• **Work to be completed**: In the listing below, print exactly the lines between the line holding "theorem test_word_runPush : decoded" and the line holding "theorem test_word_unknown_row : decoded", inclusive, and no more.

• **Given data**:
-- ==== Sys2Proof/Tests/Slice0.lean ====
section
/-! SUPPORT. Tests: ill-formed operations are refused; words written out from the spec decode to their operations; the
vectors of 95_test_vectors.md, one step each; and for every statement with hypotheses a state and operands that meet them
(`meets_<statement>_<clause>`). Expected values come from the spec, by the vector named in each comment. -/

namespace Sys2Proof.Tests

open Sys2Proof Sys2Proof.Machine

/-! ### Helpers -/

/-- The running block of the vectors of section 6: codeset T0, standard timing, S_WAIT with the capture armed. -/
def running : State :=
  { State.reset with fsm := .wait, slot := .armed, csActive := Config.t0.entries, trace := [.arm] }

/-- `running` with a Frame in the slot and the decoder in `f`. -/
def holding (f : Fsm) (frame : List SymWord) : State :=
  { running with
    fsm := f, slot := .full, fbCount := BitVec.ofNat 7 frame.length, fb := writeFrame State.reset.fb frame }

/-- E of section 3. -/
def frameE : List SymWord := encFrame .standard 0xFF00 0xF2

/-- E with symbol `i` replaced. -/
def frameWith (i : Nat) (mark space : Duration) : List SymWord := frameE.set i (symOf mark space)

/-- Sixteen entries, PlayPause first and VolumeDown last. -/
def sixteen : List Command := .playPause :: (List.replicate 14 .mute ++ [.volumeDown])

/-- `running` with the push of `c` in progress on the queue `q` (44_decode_loop.md R206). -/
def pushing (c : Command) (q : List Command) : State := { running with fsm := .push, slot := .full, pendCmd := c, q := q }

/-- QMEM that holds `sixteen` from word 15 on, for RD_PTR 31. -/
def sixteenFrom15 : Vector (BitVec 3) 16 := ((Vector.replicate 16 3).set 15 0).set 14 5

/-- The value an operation returns; none where it stops. -/
def retOf (o : Res) : Option Ret :=
  match o with
  | .next t => some t.ret
  | .fault _ => none
  | .refused _ => none

/-- A field of the next state; none where it stops. -/
def after {α : Type} (f : State → α) (o : Res) : Option α :=
  match o with
  | .next t => some (f t)
  | .fault _ => none
  | .refused _ => none

/-- The result of DECODE on a Frame in a mode. -/
def decodedAs (v : Variant) (frame : List SymWord) : DecodeResult :=
  decodeAnyFrame frame.length (writeFrame State.reset.fb frame) v

/-- An operation word with no Symbol words. -/
def word (sel : BitVec 8) (opnd : BitVec 56) : Code := { sel := sel, opnd := opnd, frame := [] }

/-- What an operation word decodes to; none where it is rejected. -/
def decoded (c : Code) : Option Instr :=
  match decode c with
  | .ok i => some i
  | .error _ => none

/-! ### Ill-formed operations, one for each check -/

theorem test_wf_classifyLength : (Instr.classifyLength 65).wellFormed = false := by decide
theorem test_wf_decodeFrame : (Instr.decodeFrame 127).wellFormed = false := by decide
theorem test_wf_assemble16 : (Instr.assemble16 49).wellFormed = false := by decide
theorem test_wf_codesetOk : (Instr.codesetOk (2 ^ 56)).wellFormed = false := by decide
theorem test_wf_pushOk : (Instr.pushOk 6).wellFormed = false := by decide
theorem test_wf_pushTimeout : (Instr.pushTimeout 7).wellFormed = false := by decide
theorem test_wf_captureDeliver : (Instr.captureDeliver (List.replicate 65 0)).wellFormed = false := by decide
theorem test_wf_commandCode : (Instr.commandCode 6).wellFormed = false := by decide
theorem test_wf_outcomeCode : (Instr.outcomeCode 10).wellFormed = false := by decide

/-! ### Words written out from the spec's encodings (opcode_table.json, 95_test_vectors.md section 0) -/

/-- d = 9000 with the nominal 9000 (code 4) in bits 26..24. -/
theorem test_word_inWin : decoded (word 1 (4 * 2 ^ 24 + 9000)) = some (.inWin 9000 .n9000) := by decide
/-- B1 against mark 562 (code 0) and space 1675 (code 1). -/
theorem test_word_matchSym :
    decoded (word 2 (1 * 2 ^ 53 + 0 * 2 ^ 50 + 0x0000D17000232)) =
      some (.matchSym (symOf 562 1675) .n562 .n1675) := by decide
theorem test_word_matchLead : decoded (word 3 0x0002329002328) = some (.matchLead (symOf 9000 4500)) := by decide
theorem test_word_matchRpt : decoded (word 4 0x0001195002328) = some (.matchRpt (symOf 9000 2250)) := by decide
theorem test_word_matchZero : decoded (word 5 0x0000465000232) = some (.matchZero (symOf 562 562)) := by decide
theorem test_word_matchOne : decoded (word 6 0x0000D17000232) = some (.matchOne (symOf 562 1675)) := by decide
theorem test_word_classifyBit :
    decoded (word 7 0x2000D16000232) = some (.classifyBit (packSymbol 0 562 1 1675)) := by decide
theorem test_word_classifyLength : decoded (word 8 0b0100010) = some (.classifyLength 34) := by decide
theorem test_word_decodeFrame : decoded (word 9 0b0000010) = some (.decodeFrame 2) := by decide
theorem test_word_decodeNormal : decoded (word 10 0b0100010) = some .decodeNormal := by decide
theorem test_word_decodeNormal_fixed : decoded (word 10 0b0100011) = none := by decide
theorem test_word_assemble16 : decoded (word 11 0b0010001) = some (.assemble16 17) := by decide
theorem test_word_checksum : decoded (word 12 0x0DF2) = some (.checksum 0x0DF2) := by decide
theorem test_word_decodeRepeat : decoded (word 13 0b0000010) = some .decodeRepeat := by decide
theorem test_word_key : decoded (word 14 0xF20D) = some (.key 0xF20D) := by decide
theorem test_word_resolve : decoded (word 15 0xF2) = some (.resolve 0xF2) := by decide
theorem test_word_codesetOk : decoded (word 16 0b1) = some (.codesetOk 1) := by decide
theorem test_word_pushOk : decoded (word 17 0b101) = some (.pushOk 5) := by decide
theorem test_word_pushTimeout : decoded (word 18 0b010) = some (.pushTimeout 2) := by decide
theorem test_word_popOk : decoded (word 19 0b1) = some .popOk := by decide
theorem test_word_popEmpty : decoded (word 20 0b1) = some .popEmpty := by decide
theorem test_word_init : decoded (word 21 0b000) = some .init := by decide
theorem test_word_arm : decoded (word 22 0b000) = some .arm := by decide
theorem test_word_captureDeliver :
    decoded { sel := 23, opnd := 0b01, frame := [0x0001195002328, 0x0000001000232] } =
      some (.captureDeliver (repeatFrame .standard)) := by decide
theorem test_word_takeFrame : decoded (word 24 0b001) = some .takeFrame := by decide
theorem test_word_waitExpire : decoded (word 25 0b001) = some .waitExpire := by decide
theorem test_word_runDecode : decoded (word 26 0b010) = some .runDecode := by decide
theorem test_word_runResolve : decoded (word 27 0b011) = some .runResolve := by decide
theorem test_word_runPush : decoded (word 28 0b100) = some .runPush := by decide
theorem test_word_rearm : decoded (word 29 0b101) = some .rearm := by decide
theorem test_word_halted : decoded (word 30 0b110) = some .halted := by decide
theorem test_word_symbolWord : decoded (word 31 0x00011950008CA) = some (.symbolWord (symOf 2250 2250)) := by decide
theorem test_word_codesetEntry : decoded (word 32 0xE11E) = some (.codesetEntry 0xE11E) := by decide
theorem test_word_rawCommandWord : decoded (word 33 0x0DF2) = some (.rawCommandWord 0x0DF2) := by decide
theorem test_word_commandCode : decoded (word 34 0b101) = some (.commandCode 5) := by decide
theorem test_word_outcomeCode : decoded (word 35 0b1001) = some (.outcomeCode 9) := by decide
theorem test_word_reserved_command : decoded (word 17 0b110) = none := by decide
theorem test_word_reserved_outcome : decoded (word 35 0b1010) = none := by decide
theorem test_word_unknown_row : decoded (word 36 0) = none := by decide
theorem test_word_stray_frame : decoded { sel := 19, opnd := 1, frame := [0] } = none := by decide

• **Task output**:
theorem test_word_runPush : decoded (word 28 0b100) = some .runPush := by decide
theorem test_word_rearm : decoded (word 29 0b101) = some .rearm := by decide
theorem test_word_halted : decoded (word 30 0b110) = some .halted := by decide
theorem test_word_symbolWord : decoded (word 31 0x00011950008CA) = some (.symbolWord (symOf 2250 2250)) := by decide
theorem test_word_codesetEntry : decoded (word 32 0xE11E) = some (.codesetEntry 0xE11E) := by decide
theorem test_word_rawCommandWord : decoded (word 33 0x0DF2) = some (.rawCommandWord 0x0DF2) := by decide
theorem test_word_commandCode : decoded (word 34 0b101) = some (.commandCode 5) := by decide
theorem test_word_outcomeCode : decoded (word 35 0b1001) = some (.outcomeCode 9) := by decide
theorem test_word_reserved_command : decoded (word 17 0b110) = none := by decide
theorem test_word_reserved_outcome : decoded (word 35 0b1010) = none := by decide
theorem test_word_unknown_row : decoded (word 36 0) = none := by decide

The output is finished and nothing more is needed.